Spector is designed from the ground up for Java virtual threads:
Tip
No synchronized blocks anywhere in the codebase. All coordination uses ReentrantLock to avoid virtual thread pinning.
| Operation | Threading Strategy |
|---|---|
| REST request handling | One virtual thread per request |
| Hybrid search | Parallel BM25 + HNSW via StructuredTaskScope
|
| Bulk ingest | Virtual thread per document |
| Embedding generation | Batched across virtual threads |
| HNSW construction (>10K) | Virtual threads per core for parallel insertion |
| Distributed fan-out | Virtual thread per shard query |
At 50K docs with hybrid search (384-dim, production-realistic):
| Virtual Threads | Throughput | Scaling |
|---|---|---|
| 1 | 3,739 ops/s | 1.0× |
| 4 | 10,317 ops/s | 2.8× |
| 8 | 11,812 ops/s | 3.2× |
| 16 | 14,022 ops/s | 3.7× |
Note
Scaling depends on vector dimensions and workload type. 384-dim shows ~3.7× at 16 threads due to higher per-query memory bandwidth.
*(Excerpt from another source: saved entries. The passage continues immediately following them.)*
/-- Fields that the encoding of the row does not carry stand at their defaults, so that one word has one term. -/
def Instr.canonical (i : Instr) : Bool :=
  (match i.aluMajor with | some (m, w) => aluCanonical m w | none => true) &&
  (match i.memRow with
   | some (_, sub, lay, w) =>
     (match sub with | some x => w.sub == x | none => true) &&
     (match lay with
      | .ctlC => w.c.isZr && w.opc == .add && w.kind == .unsigned
      | .ctlD => w.dst.isZr && w.opc == .add && w.kind == .unsigned
      | .atop => w.b.isZr && w.scale == 0
      | .red => w.b.isZr && w.dst.isZr)
   | none => true) &&
  (match i.brRow with | some (m, w) => m == 0x64 || w.foff == 0 | none => true)

/-- Well-formed: an instruction of the encoding that passes the decode checks and carries only what its word carries. -/
def WellFormed (i : Instr) : Prop := i.isWord = true ∧ i.canonical = true ∧ i.check = none

end Sys2Proof
end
Individual HNSW queries are inherently sequential (graph traversal data dependencies) — scaling comes from concurrent queries sharing CPU cores.
All vector data lives off-heap using the Panama Foreign Function & Memory API:
graph TB
subgraph "☕ JVM Heap (minimal)"
HG["HNSW Graph<br/>(adjacency lists)"]
BM["BM25 Index<br/>(inverted index)"]
ES["Engine State<br/>(config, lifecycle)"]
end
subgraph "🧊 Off-Heap (Panama MemorySegment)"
VS["Vector Store<br/>Contiguous float32, SIMD-aligned<br/>Zero-copy reads, no GC pressure"]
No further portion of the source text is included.